Survey of the use of statistical methods in Journal of the Korean Association of Oral and Maxillofacial Surgeons

Yong-Geun Choi

doi:10.5125/jkaoms.2018.44.1.25

Abstract

Objectives

This study aimed to describe recent patterns in the types of statistical test used in original articles that were published in Journal of the Korean Association of Oral and Maxillofacial Surgeons.

Materials and Methods

Thirty-six original articles published in the Journal in 2015 and 2016 were ascertained. The type of statistical test was identified by one researcher. Descriptive statistics, such as frequency, rank, and proportion, were calculated. Graphical statistics, such as a histogram, were constructed to reveal the overall utilization pattern of statistical test types.

Results

Twenty-two types of statistical test were used. Statistical test type was not reported in four original articles and classified as unclear in 5%. The four most frequently used statistical tests constituted 47% of the total tests and these were the chi-square test, Student's t-test, Fisher's exact test, and Mann-Whitney test in descending order. Regression models, such as the Cox proportional hazard model and multiple logistic regression to adjust for potential confounding variables, were used in only 6% of the studies. Normality tests, including the Kolmogorov-Smirnov test, Levene test, Shapiro-Wilk test, and Scheffé's test, were used diversely but in only 10% of the studies.

Conclusion

A total of 22 statistical tests were identified, with four tests occupying almost half of the results. Adoption of a nonparametric test is recommended when the status of normality is vague. Adjustment for confounding variables should be pursued using a multiple regression model when the number of potential confounding variables is numerous.

I. Introduction

Science is the processing of information by a meticulous objective to test a hypothesis with data.

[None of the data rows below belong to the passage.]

-- ==== Sys2Proof/Laws/Ring.lean ====
section
/-! SUPPORT. The index arithmetic as arithmetic modulo `CAP` (R4, R70, R71), the derived flags (R12 to
R14), and one lemma for each shared operation of the ring buffer that says everything it can do. -/

namespace Sys2Proof.Machine

open Sys2Proof

theorem Params.wf_iff (c : Params) : c.wf = true ↔
    1 ≤ c.k ∧ c.k ≤ 16 ∧ 1 ≤ c.nprod ∧ c.nprod ≤ 65536 ∧ 1 ≤ c.nameW := by
  simp [Params.wf, and_assoc]

theorem capOf_pos (c : Params) : 0 < capOf c := Nat.two_pow_pos _

theorem two_le_capOf {c : Params} (h : c.wf = true) : 2 ≤ capOf c := by
  have := (Params.wf_iff c).1 h
  calc 2 = 2 ^ 1 := rfl
    _ ≤ 2 ^ c.k := Nat.pow_le_pow_right (by decide) this.1

theorem capOf_dvd {c : Params} (h : c.wf = true) : capOf c ∣ 65536 := by
  have := (Params.wf_iff c).1 h
  exact Nat.pow_dvd_pow 2 this.2.1

theorem capOf_le {c : Params} (h : c.wf = true) : capOf c ≤ 65536 :=
  Nat.le_of_dvd (by decide) (capOf_dvd h)

/-- Masking with `MASK` is reduction modulo `CAP` (R13). -/
theorem toNat_and_maskOf {c : Params} (h : c.wf = true) (x : Half) :
    (x &&& maskOf c).toNat = x.toNat % capOf c := by
  have h1 := capOf_le h
  have h2 := capOf_pos c
  rw [BitVec.toNat_and, maskOf, BitVec.toNat_ofNat, Nat.mod_eq_of_lt (by omega), capOf,
    Nat.and_two_pow_sub_one_eq_mod]

/-- `inc_wrap(i) = (i + 1) mod CAP` (R70). -/
theorem toNat_incWrap {c : Params} (h : c.wf = true) (i : Half) :
    (incWrap c i).toNat = (i.toNat + 1) % capOf c := by
  rw [incWrap, toNat_and_maskOf h, BitVec.toNat_add]
  exact Nat.mod_mod_of_dvd _ (capOf_dvd h)

theorem toNat_incWrap_lt {c : Params} (h : c.wf = true) (i : Half) :
    (incWrap c i).toNat < capOf c := by
  rw [toNat_incWrap h]; exact Nat.mod_lt _ (capOf_pos c)

/-- `COUNT` is the distance from `tail` up to `head`, modulo `CAP` (R14, R71). -/
theorem toNat_countOf {s : State} (h : s.cfg.wf = true) (ht : s.tail.toNat < capOf s.cfg) :
    (countOf s).toNat = (s.head.toNat + (capOf s.cfg - s.tail.toNat)) % capOf s.cfg := by
  rw [countOf, toNat_and_maskOf h, BitVec.toNat_sub, Nat.mod_mod_of_dvd _ (capOf_dvd h)]
  obtain ⟨d, hd⟩ := capOf_dvd h
  have hle := capOf_le h
  have e : 2 ^ 16 - s.tail.toNat + s.head.toNat
      = (s.head.toNat + (capOf s.cfg - s.tail.toNat)) + capOf s.cfg * (d - 1) := by
    have hd' : 2 ^ 16 = capOf s.cfg + capOf s.cfg * (d - 1) := by
      cases d with
      | zero => simp at hd
      | succ d => simp only [Nat.add_sub_cancel]; rw [show 2 ^ 16 = 65536 from rfl, hd]; ring
    omega
  rw [e, Nat.add_mul_mod_self_left]

/-- The same distance, by cases on whether `head` has wrapped and `tail` has not. -/
theorem toNat_countOf_cases {s : State} (h : s.cfg.wf = true) (hh : s.head.toNat < capOf s.cfg)
    (ht : s.tail.toNat < capOf s.cfg) :
    (countOf s).toNat = if s.tail.toNat ≤ s.head.toNat then s.head.toNat - s.tail.toNat
      else s.head.toNat + capOf s.cfg - s.tail.toNat := by
  rw [toNat_countOf h ht]
  split
  · rw [show s.head.toNat + (capOf s.cfg - s.tail.toNat)
        = (s.head.toNat - s.tail.toNat) + capOf s.cfg by omega, Nat.add_mod_right,
      Nat.mod_eq_of_lt (by omega)]
  · rw [Nat.mod_eq_of_lt (by omega)]; omega

theorem countOf_lt {s : State} (h : s.cfg.wf = true) : (countOf s).toNat < capOf s.cfg := by
  rw [countOf, toNat_and_maskOf h]; exact Nat.mod_lt _ (capOf_pos _)

theorem isEmpty_eq_true_iff (s : State) : isEmpty s = true ↔ s.head = s.tail := by simp [isEmpty]

theorem isFull_eq_true_iff (s : State) : isFull s = true ↔ incWrap s.cfg s.head = s.tail := by
  simp [isFull]

@[simp] theorem length_slotsFrom (c : Params) (m : List Host.Cell) (n : Nat) (i : Half) :
    (slotsFrom c m n i).length = n := by
  induction n generalizing i with
  | zero => rfl
  | succ n ih => simp [slotsFrom, ih]

@[simp] theorem length_queued (s : State) : (queued s).length = (countOf s).toNat := by
  simp [queued]

/-! ### One lemma per operation -/

/-- Everything a push attempt can do (R72): hold on a full buffer, find no slot, or store the byte. -/
theorem pushAttempt_cases (b : Byte) (s : State) :
    (isFull s = true ∧ pushAttempt b s = .hold (kick s)) ∨
    (isFull s = false ∧ ¬ s.head.toNat < capOf s.cfg ∧ pushAttempt b s = .noSlot) ∨
    (isFull s = false ∧ s.head.toNat < capOf s.cfg ∧ pushAttempt b s = .done
      { s with
        storage := Memory.put s.storage s.head.toNat b
        head := incWrap s.cfg s.head
        txActive := true }) := by
  unfold pushAttempt memWrite
  cases hf : isFull s
  · by_cases hh : s.head.toNat < capOf s.cfg
    · simp [hh, kick]
    · simp [hh]
  · simp

/-- Everything a pull can do (R73): stop the transmitter on an empty buffer, find no slot, or take the
oldest byte. -/
theorem pullOne_cases (s : State) :
    (isEmpty s = true ∧ pullOne s = some (none, { s with txActive := false })) ∨
    (isEmpty s = false ∧ ¬ s.tail.toNat < capOf s.cfg ∧ pullOne s = none) ∨
    (isEmpty s = false ∧ s.tail.toNat < capOf s.cfg ∧ pullOne s =
      some (some (Memory.get s.storage s.tail.toNat),
        { s with
          tail := incWrap s.cfg s.tail
          wire := s.wire ++ [Memory.get s.storage s.tail.toNat] })) := by
  unfold pullOne memRead
  cases he : isEmpty s
  · by_cases ht : s.tail.toNat < capOf s.cfg
    · simp [ht]
    · simp [ht]
  · simp

end Sys2Proof.Machine
end

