/-- R116: `pos` advances only while a byte of the owner's record is left. -/
theorem StateInv.advanced (hs : StateInv s) {p : Nat} {hdr : Vector Byte 12} {pay : List Byte}
    {ovf : Bool} (hl : s.lockOwner = some p) (hr : s.req[p]? = some (.pending hdr pay ovf))
    (hpos : s.pos < 12 + pay.length) : StateInv { s with pos := s.pos + 1 } :=
  { hs with
    owner := by
      intro q hq
      cases hl.symm.trans hq
      exact ⟨hdr, pay, ovf, hr, hpos⟩ }

/-- R117: the release ends the owner's request and frees the lock. -/
theorem StateInv.released (hs : StateInv s) (p : Nat) :
    StateInv { s with req := s.req.set p .idle, lockOwner := none } :=
  { hs with
    ports := List.length_set.trans hs.ports
    owner := nofun
    staged := by
      intro q hdr pay ovf hq
      rcases eq_or_getElem?_of_set hq with hnew | hold
      · cases hnew
      · exact hs.staged q hdr pay ovf hold }

/-- R112: the staged header is encoded from the payload it stands before, and the lock owner's port is
another one, since its request is pending. -/
theorem StateInv.accepted (hs : StateInv s) {p : Nat} (opcode : Half) (payload : List Byte)
    (time : TimeAnswer) (hr : s.req[p]? = some .idle) :
    StateInv (acceptedState p opcode payload time s) :=
  { hs with
    ports := List.length_set.trans hs.ports
    owner := by
      intro q hq
      obtain ⟨hdr, pay, ovf, hreq, hpos⟩ := hs.owner q hq
      have hne : p ≠ q := by rintro rfl; cases hr.symm.trans hreq
      exact ⟨hdr, pay, ovf, (List.getElem?_set_ne hne).trans hreq, hpos⟩
    staged := by
      intro q hdr pay ovf hq
      rcases eq_or_getElem?_of_set hq with hnew | hold
      · cases hnew
        exact ⟨rfl, fun hlong => by simp [acceptedState, hlong], opcode, _, rfl⟩
      · obtain ⟨hovf, hflag, hhdr⟩ := hs.staged q hdr pay ovf hold
        exact ⟨hovf, fun hlong => by simp [acceptedState, hflag hlong], hhdr⟩ }

/-! ### Every step -/

/-- The invariant is kept by whatever a step can do. -/
theorem StateInv.effect (hs : StateInv s) (he : Effect s i t) : StateInv t := by
  cases he with
  | disabled | micros | header => exact hs.replied _
  | initDone => exact hs.initDone.replied _
  | pushDone _ hf => exact (hs.pushed hf _).replied _
  | pushHold | kicked | emitHold => exact hs.kicked.replied _
  | pullNone he => exact (hs.stopped he).replied _
  | pullSome he => exact (hs.pulled he).replied _
  | granted _ hr => exact (hs.granted hr).replied _
  | released => exact (hs.released _).replied _
  | emitDone hl hr hb hf =>
    have hpos := (List.getElem?_eq_some_iff.1 hb).1
    rw [length_recordOf] at hpos
    exact ((hs.pushed hf _).advanced hl hr hpos).replied _
  | accepted _ hr => exact (hs.accepted _ _ _ hr).replied _

end Sys2Proof.Machine

open Sys2Proof Sys2Proof.Machine

/-- Settles O7: the state of R29 meets each clause, and R4's defaults are legal. -/
theorem resetMeetsTheInvariant : Obligations.ResetMeetsTheInvariant :=
  ⟨fun _ => stateInv_resetOf, stateInv_resetOf (by decide)⟩

/-- Settles O13: a step does nothing, or has one of the effects, each of which keeps the invariant. -/
theorem stepKeepsTheInvariant : Obligations.StepKeepsTheInvariant := by
  intro s t hs h
  rcases step_cases h with rfl | ⟨i, rest, he⟩
  · exact hs
  · exact (hs.withFeed rest).effect he
end

section
/-! SUPPORT. The slots of `storage` that a push and a pull go to (R37): a push writes slot `head` and adds
one byte to those pushed; an index that holds no slot number stops the access (log entry 9). -/

namespace Sys2Proof.Machine

open Sys2Proof

variable {s : State}

/-! ### From a legal state -/

/-- R77: the bytes pushed since reset grow by the byte pushed. -/
theorem StateInv.emitted_pushed (hs : StateInv s) (hf : isFull s = false) (b : Byte) :
    emitted (pushedState b s) = emitted s ++ [b] := by
  have hq := queued_pushed hs.params hs.headSlot hs.tailSlot hf b
  change s.wire ++ queued (pushedState b s) = s.wire ++ queued s ++ [b]
  rw [hq, List.append_assoc]

/-- R37: what a push of `b` leaves, `n` being the number of bytes pushed before it. -/
theorem StateInv.pushed_slot (hs : StateInv s) (hf : isFull s = false) (b : Byte) :
    Memory.find (pushedState b s).storage ((emitted s).length % 2 ^ s.cfg.k) = some b ∧
    (∀ a, a ≠ (emitted s).length % 2 ^ s.cfg.k →
      Memory.get (pushedState b s).storage a = Memory.get s.storage a) ∧
    (emitted (pushedState b s)).length = (emitted s).length + 1 := by
  have hslot : (emitted s).length % 2 ^ s.cfg.k = s.head.toNat := hs.head_eq.symm
  rw [hslot, hs.emitted_pushed hf b, List.length_append, List.length_singleton]
  exact ⟨Memory.find_put_self _ _ b, fun _ hne => Memory.get_put_of_ne _ b hne, rfl⟩

/-- R37: what a pull leaves, `m` being the number of bytes pulled before it. -/
theorem StateInv.pulled_slot (hs : StateInv s) :
    Memory.get s.storage s.tail.toNat = Memory.get s.storage (s.wire.length % 2 ^ s.cfg.k) ∧
    (pulledState s).storage = s.storage ∧ (pulledState s).wire.length = s.wire.length + 1 :=
  ⟨congrArg (Memory.get s.storage) hs.tailAt, rfl, List.length_append⟩

/-! ### Through an index that holds no slot number -/

theorem pushAttempt_of_not_slot (b : Byte) (hf : isFull s = false) (hh : capOf s.cfg ≤ s.head.toNat) :
    pushAttempt b s = .noSlot := by
  rcases pushAttempt_cases b s with ⟨hfull, -⟩ | ⟨-, -, hno⟩ | ⟨-, hlt, -⟩
  · cases hf.symm.trans hfull
  · exact hno
  · exact absurd hlt (Nat.not_lt.2 hh)

theorem pullOne_of_not_slot (he : isEmpty s = false) (ht : capOf s.cfg ≤ s.tail.toNat) :
    pullOne s = none := by
  rcases pullOne_cases s with ⟨hempty, -⟩ | ⟨-, -, hno⟩ | ⟨-, hlt, -⟩
  · cases he.symm.trans hempty
  · exact hno
  · exact absurd hlt (Nat.not_lt.2 ht)

theorem execRbPush_of_not_slot (b : Byte) (hp : s.phase ≠ .beforeInit) (hl : isLocked s = true)
    (hf : isFull s = false) (hh : capOf s.cfg ≤ s.head.toNat) :
    execRbPush b s = .fault .noSuchSlot :=
  afterInit_eq_fault.2 ⟨hp, by rw [if_pos hl, pushAttempt_of_not_slot b hf hh]⟩

theorem execMsEmit_of_not_slot {b : Byte} (hp : s.phase ≠ .beforeInit) (hb : nextByte s = some b)
    (hf : isFull s = false) (hh : capOf s.cfg ≤ s.head.toNat) :
    execMsEmit s = .fault .noSuchSlot :=
  afterInit_eq_fault.2 ⟨hp, by simp only [hb, pushAttempt_of_not_slot b hf hh]⟩

theorem execRbPull_of_not_slot (hp : s.phase ≠ .beforeInit) (he : isEmpty s = false)
    (ht : capOf s.cfg ≤ s.tail.toNat) : execRbPull s = .fault .noSuchSlot :=
  afterInit_eq_fault.2 ⟨hp, by rw [pullOne_of_not_slot he ht]⟩

/-- R116: short of the record's end there is a byte to push. -/
theorem exists_nextByte {p : Nat} {hdr : Vector Byte 12} {pay : List Byte} {ovf : Bool}
    (hl : s.lockOwner = some p) (hr : s.req[p]? = some (.pending hdr pay ovf))
    (hpos : s.pos < 12 + pay.length) : ∃ b, nextByte s = some b := by
  rw [← length_recordOf hdr pay] at hpos
  exact ⟨_, nextByte_of_owner hl hr (List.getElem?_eq_getElem hpos)⟩

end Sys2Proof.Machine

open Sys2Proof Sys2Proof.Machine

/-- Settles O28: in a legal state `head` and `tail` are the numbers of bytes pushed and pulled, modulo
CAP, so an operation that is DONE wrote, or read, the slot named. -/
theorem bytesGoToTheirSlots : Obligations.BytesGoToTheirSlots := by
  intro s t hs
  refine ⟨fun b h hdone => ?push, fun h hdone => ?emit, fun b h hsome => ?pull⟩
  case push =>
    cases exec_effect h with
    | pushDone _ hf => exact hs.pushed_slot hf b
    | _ => cases hdone
  case emit =>
    cases exec_effect h with
    | emitDone hl hr hb hf => exact ⟨_, nextByte_of_owner hl hr hb, hs.pushed_slot hf _⟩
    | _ => cases hdone
  case pull =>
    cases exec_effect h with
    | pullSome => cases hsome; exact hs.pulled_slot
    | _ => cases hsome

/-- Settles O20: each of the three operations reaches its access, and the access finds no slot. -/
theorem accessOutsideTheSlotsFaults : Obligations.AccessOutsideTheSlotsFaults := by
  refine ⟨fun b _ => execRbPush_of_not_slot b, ?emit, fun _ => execRbPull_of_not_slot⟩
  case emit =>
    intro s p hdr pay ovf hp hl hr hpos hf hh
    obtain ⟨b, hb⟩ := exists_nextByte hl hr hpos
    exact execMsEmit_of_not_slot hp hb hf hh
end

section
/-! SUPPORT. What a step leaves of a pending request (R44, R17). -/

namespace Sys2Proof.Machine

open Sys2Proof

variable {i : Instr} {s t : State} {p : Nat} {hdr : Vector Byte 12} {pay : List Byte} {ovf : Bool}

/-- An acceptance needs an idle port, so it is another port's; a release ends its owner's request, and
no other effect but reset writes `req`. -/
theorem Effect.pending_kept_or_released (he : Effect s i t) (hi : i ≠ .init)
    (hr : s.req[p]? = some (.pending hdr pay ovf)) :
    t.req[p]? = some (.pending hdr pay ovf) ∨
    (i = .msRelease ∧ s.lockOwner = some p ∧ t.req[p]? = some .idle) := by
  cases he with
  | initDone => exact absurd rfl hi
  | @released q _ _ _ hl =>
    rcases eq_or_ne q p with rfl | hne
    · exact .inr ⟨rfl, hl, List.getElem?_set_self (List.getElem?_eq_some_iff.1 hr).1⟩
    · exact .inl ((List.getElem?_set_ne hne).trans hr)
  | @accepted _ q _ _ _ _ hidle =>
    have hne : q ≠ p := by rintro rfl; cases hidle.symm.trans hr
    exact .inl ((List.getElem?_set_ne hne).trans hr)
  | _ => exact .inl hr

end Sys2Proof.Machine

open Sys2Proof Sys2Proof.Machine

/-- Settles O44: read off what a step can do. -/
theorem pendingRequestsAreStable : Obligations.PendingRequestsAreStable :=
  fun _ _ _ _ _ _ _ hi h hr => (exec_effect h).pending_kept_or_released hi hr
end

section
/-! SUPPORT. Decoding and encoding are inverse to each other (log entry 1): a label with operands that fit
is read back, and what a reader accepts is the encoding of what it answers. Each composite reader of
Decode.lean has one lemma of the second kind; `decode_eq_ok_iff` joins the two directions. -/

namespace Sys2Proof

variable {label : Byte} {bs rest : List Byte} {i : Instr}

/-! ### Reading an encoding -/

theorem bitVec_two_cases : ∀ low : BitVec 2, low = 0 ∨ low = 1 ∨ low = 2 ∨ low = 3 := by decide

/-- R59: the two low OPSEL bits of a reserved label are the operand. -/
theorem readOperands_reserved (low : BitVec 2) (bs : List Byte) :
    readOperands (Instr.reserved low).label bs = .ok (.reserved low, bs) := by
  rcases bitVec_two_cases low with rfl | rfl | rfl | rfl <;> rfl

theorem readNat_port {p : Nat} (hp : portFits p = true) (rest : List Byte) :
    readNat 2 (writeNat 2 p ++ rest) = .ok (p, rest) :=
  readNat_writeNat 2 p rest (of_decide_eq_true hp)

theorem readNat_len {n : Nat} (hn : lenFits n = true) (rest : List Byte) :
    readNat 4 (writeNat 4 n ++ rest) = .ok (n, rest) :=
  readNat_writeNat 4 n rest (of_decide_eq_true hn)

theorem readHeTsmux_operandBytes (ovr : Option Long) (time : TimeAnswer) (rest : List Byte) :
    readHeTsmux ((Instr.heTsmux ovr time).operandBytes ++ rest) = .ok (.heTsmux ovr time, rest) := by
  simp [Instr.operandBytes, readHeTsmux, readOvr_writeOvr, readTime_writeTime]

theorem readHeEncode_operandBytes (opcode : Half) {len : Nat} (ovr : Option Long) (time : TimeAnswer)
    (hlen : lenFits len = true) (rest : List Byte) :
    readHeEncode ((Instr.heEncode opcode len ovr time).operandBytes ++ rest)
      = .ok (.heEncode opcode len ovr time, rest) := by
  simp [Instr.operandBytes, readHeEncode, readHalf_writeHalf, readNat_len hlen, readOvr_writeOvr,
    readTime_writeTime]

Data, the outcome of measuring real phenomenon, is inevitably subject to error such as systematical bias, random chance, and contextual confounders1. Thus, the statistical test is the essence of hypothesis testing in original articles to estimate the probability of a finding occurring by chance alone. When a sample's findings are used to make an inference from the study of a target population, random sampling variability is an inescapable component. A variety of statistical tests are available depending on the scale of variables measured, number of comparison groups in a study, the difference of comparison groups in a study, as well as normality of the measured variables. In addition, the adjustment for potential confounding variables is also feasible with statistical methods. Clinical researchers need to be fluent when choosing the right statistical test in designing studies. Otherwise, inferential statistics through wrong statistical tests may invalidate conclusions and may influence other clinicians into making inefficient or ineffective clinical decisions based on the invalid clinical information.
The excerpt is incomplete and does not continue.